In step S31, a variable µ₁ is obtained from the product of the first-order PARCOR coefficient k1 and a constant ε. In step S32, the variable µ₁ is compared with µ₁p - T. If µ₁ is smaller than µ₁p - T, the flow advances to step S33; otherwise, the flow advances to step S34. In step S33, the value of the variable µ₁ is replaced with µ₁p - T, and the flow advances to step S36. In step S34, the variable µ₁ is compared with µ₁p + T. If µ₁ is larger than µ₁p + T, the flow advances to step S35; otherwise, the flow advances to step S36. In step S35, the value of the variable µ₁ is replaced with µ₁p + T, and the flow advances to step S36. In step S36, the value of µ₁ is updated as µ₁p, and the flow advances to step S37.
In the above processing, the order of steps S38, S39, and S40 is not predetermined. When the order is changed, the allocation of the internal states of the filter must be performed so as to match the changed order, as a matter of course.
FIG. 9 is a block diagram of a formant emphasis filter according to the third embodiment. The third embodiment is different from the first embodiment in that a gain controller 51 is included in the constituent components.
The gain controller 51 controls the gain of an output signal from a formant emphasis filter 13 such that the power of the output signal from the filter 13 coincides with the power of a digitally processed speech signal serving as an input signal to the filter 13. The gain controller 51 also smooths the frames so as not to form a discontinuity between the previous frame and the current frame.
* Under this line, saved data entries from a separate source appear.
/-- Every command but a reset moves them as `PlaceMoves` says. -/
theorem exec_placeMoves (i : Instr) (s : State) (event : i.resets = false) : ∃ t, exec i s = .next t ∧ PlaceMoves i s t := by
  cases i with
  | fillReport l p x => exact ⟨_, rfl, fillReport_moves l p x _ s⟩
  | doseQuery l p => exact ⟨_, rfl, served_place (ownDoseQuery_place l p s)⟩
  | valveHold l p => exact ⟨_, rfl, served_place (withValve_place p s (holdValve_place l s))⟩
  | valveFree l p => exact ⟨_, rfl, served_place (withValve_place p s (freeValve_place l s))⟩
  | valveAccept l p => exact ⟨_, rfl, served_place (withValve_place p s (acceptValve_place s))⟩
  | baseSet l p => exact ⟨_, rfl, served_place (ownBaseSet_place p s)⟩
  | valveView l p => exact ⟨_, rfl, served_place (ownValveView_place l p s)⟩
  | valveViewClear l v => exact ⟨_, rfl, served_place (ownValveView_place l _ s)⟩
  | layoutLoad l p => exact ⟨_, rfl, served_place (ownLayoutLoad_place p s)⟩
  | calLoad l p => exact ⟨_, rfl, served_place (ownCalLoad_place p s)⟩
  | recipeLoad l p => exact ⟨_, rfl, served_place (ownRecipeLoad_place p s)⟩
  | recordRead l p => exact ⟨_, rfl, served_place (ownRecordRead_place p s)⟩
  | start l p => exact ⟨_, rfl, served_place (ownStart_place s)⟩
  | stop l p => exact ⟨_, rfl, served_place (ownStop_place s)⟩
  | clear l p => exact ⟨_, rfl, served_place (ownClear_place s)⟩
  | flush l p => exact ⟨_, rfl, served_place (ownFlush_place s)⟩
  | restart l p => exact ⟨_, rfl, served_place (restartLine_place s)⟩
  | freeze _ _ | thaw _ _ | thawAll _ _ | captureResult _ _ | statusRead _ _ => exact ⟨_, rfl, served_place rfl⟩
  | zeroCapture l p => exact ⟨_, rfl, served_place (ownZeroCapture_place s)⟩
  | spanCapture l p => exact ⟨_, rfl, served_place (ownSpanCapture_place p s)⟩
  | canListTake l p => exact ⟨_, rfl, served_place (ownCanListTake_place p s)⟩
  | listLevelSet l p => exact ⟨_, rfl, served_place (ownListLevelSet_place p s)⟩
  | queueView l p => exact ⟨_, rfl, served_place (ownQueueView_place p s)⟩
  | causeTake l p => exact ⟨_, rfl, served_place (ownCauseTake_place l s)⟩
  | causeEnable l p => exact ⟨_, rfl, served_place (ownCauseEnable_place l p s)⟩
  | linkStats l p => exact ⟨_, rfl, served_place (ownLinkStats_place l p s)⟩
  | linkStatsClear l => exact ⟨_, rfl, served_place (ownLinkStats_place l _ s)⟩
  | unknownKind l kind p => exact ⟨_, rfl, event_place (serveUnknown_place s l kind p)⟩
  | encoderPulse => exact ⟨_, rfl, encoderPulse_moves s⟩
  | eyeBlockingEdge => exact ⟨_, rfl, eyeBlockingEdge_moves s⟩
  | eyeClearingEdge => exact ⟨_, rfl, eyeClearingEdge_moves s⟩
  | conversionComplete => exact ⟨_, rfl, event_place (completeConversion_place s)⟩
  | conversionOverflow => exact ⟨_, rfl, event_place (overflowConversion_place s)⟩
  | conversionStart => exact ⟨_, rfl, event_place (startConversion_place s)⟩
  | confirmInputActive => exact ⟨_, rfl, .of_place (confirmActive_place s)⟩
  | confirmQualified => exact ⟨_, rfl, event_place (confirmQualified_place s)⟩
  | confirmInputInactive => exact ⟨_, rfl, .of_place rfl⟩
  | confirmWindowExpiry => exact ⟨_, rfl, event_place (expireWindow_place s)⟩
  | rejectPulseEnd => exact ⟨_, rfl, event_place (rejectPulseEnd_place s)⟩
  | lcmdFallingEdge => exact ⟨_, rfl, .of_place (lineFalls_place s)⟩
  | lcmdRisingEdge => exact ⟨_, rfl, .of_place (lineRises_place s)⟩
  | lcmdSpellTimeout => exact ⟨_, rfl, event_place (spellTimeout_place s)⟩
  | lineClear => exact ⟨_, rfl, event_place (endCommand_place s (handCommand_place _ 1))⟩
  | lineFreeze => exact ⟨_, rfl, event_place (endCommand_place s (handCommand_place _ 2))⟩
  | lineThaw => exact ⟨_, rfl, event_place (endCommand_place s (handCommand_place _ 3))⟩
  | lineFlush => exact ⟨_, rfl, event_place (endCommand_place s (handCommand_place _ 4))⟩
  | lineZeroCapture => exact ⟨_, rfl, event_place (endCommand_place s (handCommand_place _ 5))⟩
  | lineCommandBadCount => exact ⟨_, rfl, event_place (endBadCount_place s)⟩
  | characterReceived l data parityBit stopBit => exact ⟨_, rfl, event_place (receiveCharacter_place s l data parityBit stopBit)⟩
  | gapEntry l => exact ⟨_, rfl, event_place (receiveGap_place s l)⟩
  | linkBreak l => exact ⟨_, rfl, event_place (breakLink_place s l)⟩
  | breakEnd ch => exact ⟨_, rfl, event_place (setPort_place s ch _)⟩
  | pauseExpiry l => exact ⟨_, rfl, event_place (expirePause_place s l)⟩
  | frameEntryTaken l => exact ⟨_, rfl, event_place (takeFrameEntry_place s l)⟩
  | heldAnswerPlaced l => exact ⟨_, rfl, event_place (placeHeld_place s l)⟩
  | characterSent ch => exact ⟨_, rfl, event_place (sendCharacter_place s ch)⟩
  | readerCharacterReceived data parityBit stopBit => exact ⟨_, rfl, event_place (readerCharacter_place s data parityBit stopBit)⟩
  | readerGapEntry => exact ⟨_, rfl, event_place (readerGap_place s)⟩
  | readerBreak => exact ⟨_, rfl, event_place (breakReader_place s)⟩
  | readerEntryTaken => exact ⟨_, rfl, event_place (readerTake_place s)⟩
  | messageMatch => exact ⟨_, rfl, event_place (handleMessage_place s)⟩
  | attentionHoldExpiry l => exact ⟨_, rfl, event_place (expireHold_place s l)⟩
  | powerOn _ | resetPinAssert | resetPinRelease _ => cases event

end

/-- Settles O25: all commands but the pulse, the arrival and the FILL REPORT leave both counters. -/
theorem positionAndSerialMoves : Obligations.PositionAndSerialMoves := fun i s t event run => by
  obtain ⟨u, e, moves⟩ := exec_placeMoves i s event
  cases e.symm.trans run
  exact moves

end Sys2Proof.Machine
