-- ==== Sys2Proof/Machine/Snapshot.lean ====
section
/-! DEFINITION. The snapshot serializer (47): its byte format, the check of a stream, the restore. -/

namespace Sys2Proof.Machine

/-! ### Writing (47 R301, R302) -/

/-- A 32-bit field, least significant byte first (47 R301). -/
def fieldBytes (n : Nat) : List Byte :=
  [BitVec.ofNat 8 n, BitVec.ofNat 8 (n / 256), BitVec.ofNat 8 (n / 65536), BitVec.ofNat 8 (n / 16777216)]

/-- A boolean is one byte (47 R301). -/
def boolByte (b : Bool) : Byte := if b then 1#8 else 0#8

/-- A sequence's count. What stands there for a count beyond 32 bits is free (log entry 15). -/
def countBytes (n : Nat) : List Byte :=
  fieldBytes (if n < 4294967296 then n else Config.overlongCount n)

/-- Fields in order, without a count. -/
def fieldsBytes : List Nat → List Byte
  | [] => []
  | n :: ns => fieldBytes n ++ fieldsBytes ns

/-- The contents of consecutive cells, in address order. -/
def cellValues (m : Memory) : Nat → Nat → List Nat
  | _, 0 => []
  | a, n + 1 => (m.read a).toNat :: cellValues m (a + 1) n

/-- A breakpoint entry (47 R302). -/
def entryBytes (e : BpEntry) : List Byte :=
  fieldBytes e.addr ++ [boolByte e.exec, boolByte e.write, boolByte e.read]

/-- Breakpoint entries in table order. -/
def entriesBytes : List BpEntry → List Byte
  | [] => []
  | e :: es => entryBytes e ++ entriesBytes es

/-- The byte stream of a state (47 R302, R303). -/
def snapshotBytes (s : State) : List Byte :=
  fieldsBytes (cellValues s.mem 0 Config.memWords) ++
  fieldsBytes (s.regs.toList.map (·.toNat)) ++
  fieldBytes s.pc.toNat ++
  countBytes s.bt.length ++ entriesBytes s.bt ++
  countBytes s.os.length ++ fieldsBytes (s.os.map (·.toNat)) ++
  countBytes s.cs.length ++ fieldsBytes (s.cs.map (·.toNat))

/-! ### Reading (47 R304, R305): none is a malformed stream -/

/-- What a stream holds (47 R300). -/
structure Snapshot where
  cells : List Nat
  regs : List Nat
  pc : Nat
  bt : List BpEntry
  os : List Nat
  cs : List Nat
  deriving DecidableEq, Repr

/-- A field of at most `bound`, and the bytes after it (47 R305 items 1, 3 to 6, 8, 9). -/
def takeField (bound : Nat) : List Byte → Option (Nat × List Byte)
  | b0 :: b1 :: b2 :: b3 :: rest =>
    let n := b0.toNat + 256 * b1.toNat + 65536 * b2.toNat + 16777216 * b3.toNat
    if n ≤ bound then some (n, rest) else none
  | _ => none

/-- That many fields of at most `bound` each. -/
def takeFields (bound : Nat) : Nat → List Byte → Option (List Nat × List Byte)
  | 0, bs => some ([], bs)
  | n + 1, bs =>
    match takeField bound bs with
    | none => none
    | some (v, bs) =>
      match takeFields bound n bs with
      | none => none
      | some (vs, bs) => some (v :: vs, bs)

/-- A boolean byte (47 R305 item 7). -/
def takeBool : List Byte → Option (Bool × List Byte)
  | [] => none
  | b :: rest => if b = 0#8 then some (false, rest) else if b = 1#8 then some (true, rest) else none

/-- A breakpoint entry (47 R305 items 6, 7). -/
def takeEntry (bs : List Byte) : Option (BpEntry × List Byte) :=
  match takeField Config.bpAddrMax bs with
  | none => none
  | some (addr, bs) =>
    match takeBool bs with
    | none => none
    | some (x, bs) =>
      match takeBool bs with
      | none => none
      | some (w, bs) =>
        match takeBool bs with
        | none => none
        | some (r, bs) =>
          if x || w || r then some ({ addr := addr, exec := x, write := w, read := r }, bs) else none

/-- That many breakpoint entries, no two of one address (47 R305 item 6). -/
def takeEntries : Nat → List Byte → Option (List BpEntry × List Byte)
  | 0, bs => some ([], bs)
  | n + 1, bs =>
    match takeEntry bs with
    | none => none
    | some (e, bs) =>
      match takeEntries n bs with
      | none => none
      | some (es, bs) => if es.any fun f => decide (f.addr = e.addr) then none else some (e :: es, bs)

/-- A count within a capacity (47 R305 items 8, 9), and that many words. -/
def takeStack (cap : Option Nat) (bs : List Byte) : Option (List Nat × List Byte) :=
  match takeField 4294967295 bs with
  | none => none
  | some (m, bs) =>
    match cap with
    | none => takeFields Config.maxWord m bs
    | some c => if m ≤ c then takeFields Config.maxWord m bs else none

/-- The whole stream, with nothing after the call stack (47 R305 item 2). -/
def parseSnapshot (p : Config.Params) (bs : List Byte) : Option Snapshot :=
  match takeFields 65535 Config.memWords bs with
  | none => none
  | some (cells, bs) =>
    match takeFields Config.maxWord 8 bs with
    | none => none
    | some (regs, bs) =>
      match takeField Config.maxWord bs with
      | none => none
      | some (pc, bs) =>
        match takeField 32776 bs with
        | none => none
        | some (n, bs) =>
          match takeEntries n bs with
          | none => none
          | some (bt, bs) =>
            match takeStack p.osCapacity bs with
            | none => none
            | some (os, bs) =>
              match takeStack p.csCapacity bs with
              | none => none
              | some (cs, bs) =>
                if bs = [] then some { cells := cells, regs := regs, pc := pc, bt := bt, os := os, cs := cs }
                else none

/-! ### Restoring (47 R306) -/

/-- Eight register values as a register file. -/
def regFile (l : List Nat) : Vector Word 8 :=
  #v[BitVec.ofNat 15 (l.getD 0 0), BitVec.ofNat 15 (l.getD 1 0), BitVec.ofNat 15 (l.getD 2 0),
    BitVec.ofNat 15 (l.getD 3 0), BitVec.ofNat 15 (l.getD 4 0), BitVec.ofNat 15 (l.getD 5 0),
    BitVec.ofNat 15 (l.getD 6 0), BitVec.ofNat 15 (l.getD 7 0)]

/-- The state a snapshot replaces, before the decode at PC (47 R306). -/
def installSnapshot (n : Snapshot) (s : State) : State :=
  emit .disasmReset
    { s with
      mem := Memory.ofCells 0 (n.cells.map (BitVec.ofNat 16 ·))
      regs := regFile n.regs
      pc := BitVec.ofNat 15 n.pc
      bt := n.bt
      os := n.os.map (BitVec.ofNat 15 ·)
      cs := n.cs.map (BitVec.ofNat 15 ·)
      halted := false
      pausePending := false
      faulted := false
      faultCause := .none
      depth := 0
      es := .ready
      loaded := true
      ic := [] }

/-- load-state(bytes) (47 R304, R306). A decode at the restored PC that runs past memory is a machine fault of
the restored machine, and its response is FAULT (log entry 14). -/
def loadState (bytes : List Byte) (s : State) : State :=
  match parseSnapshot s.params bytes with
  | none => { s with response := some .restoreMalformed }
  | some n =>
    match decodeHere (installSnapshot n s) with
    | .ok _ s => { emitRefresh s with response := some .ok }
    | .stop s => { s with es := .halted, response := some (.step .fault) }

/-- save() (47 R303): the bytes are the response; nothing else changes. -/
def save (s : State) : State := { s with response := some (.snapshot (snapshotBytes s)) }

end Sys2Proof.Machine
end

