-- ==== Sys2Proof/Machine/Step.lean ====
section
/-! DEFINITION. One step of the model: what the host does at this boundary, or a move of the machine. -/

namespace Sys2Proof.Machine

/-- One step. The host is free to do nothing at a boundary (60 R427); when the schedule is exhausted it does nothing
more (log entry 1). -/
def step (s : State) : Host.Outcome State Fault Refusal :=
  match s.schedule with
  | [] => advance s
  | e :: rest => hostEvent e { s with schedule := rest }

/-- The state with the instruction of an opcode-table row stored where the next step fetches (log entry 2). -/
def State.withFetchWord (s : State) (nbits w : Nat) : State :=
  readyToFetch (placeWords s.pc.toNat (tableWords nbits w) s)

end Sys2Proof.Machine
end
By this processing, even if the filter gain of the formant emphasis filter 13 greatly varies, the gain of the output signal can be adjusted by the gain controller 51, and a strange sound can be prevented from being produced.
FIG. 10 is a block diagram showing a formant emphasis filter according to the fourth embodiment of the present invention. This formant emphasis filter is used together with a pitch emphasis filter 53 to constitute a formant emphasis filter device. The same reference numerals as in FIG. 9 denote the same parts in FIG. 10, and a detailed description thereof will be omitted.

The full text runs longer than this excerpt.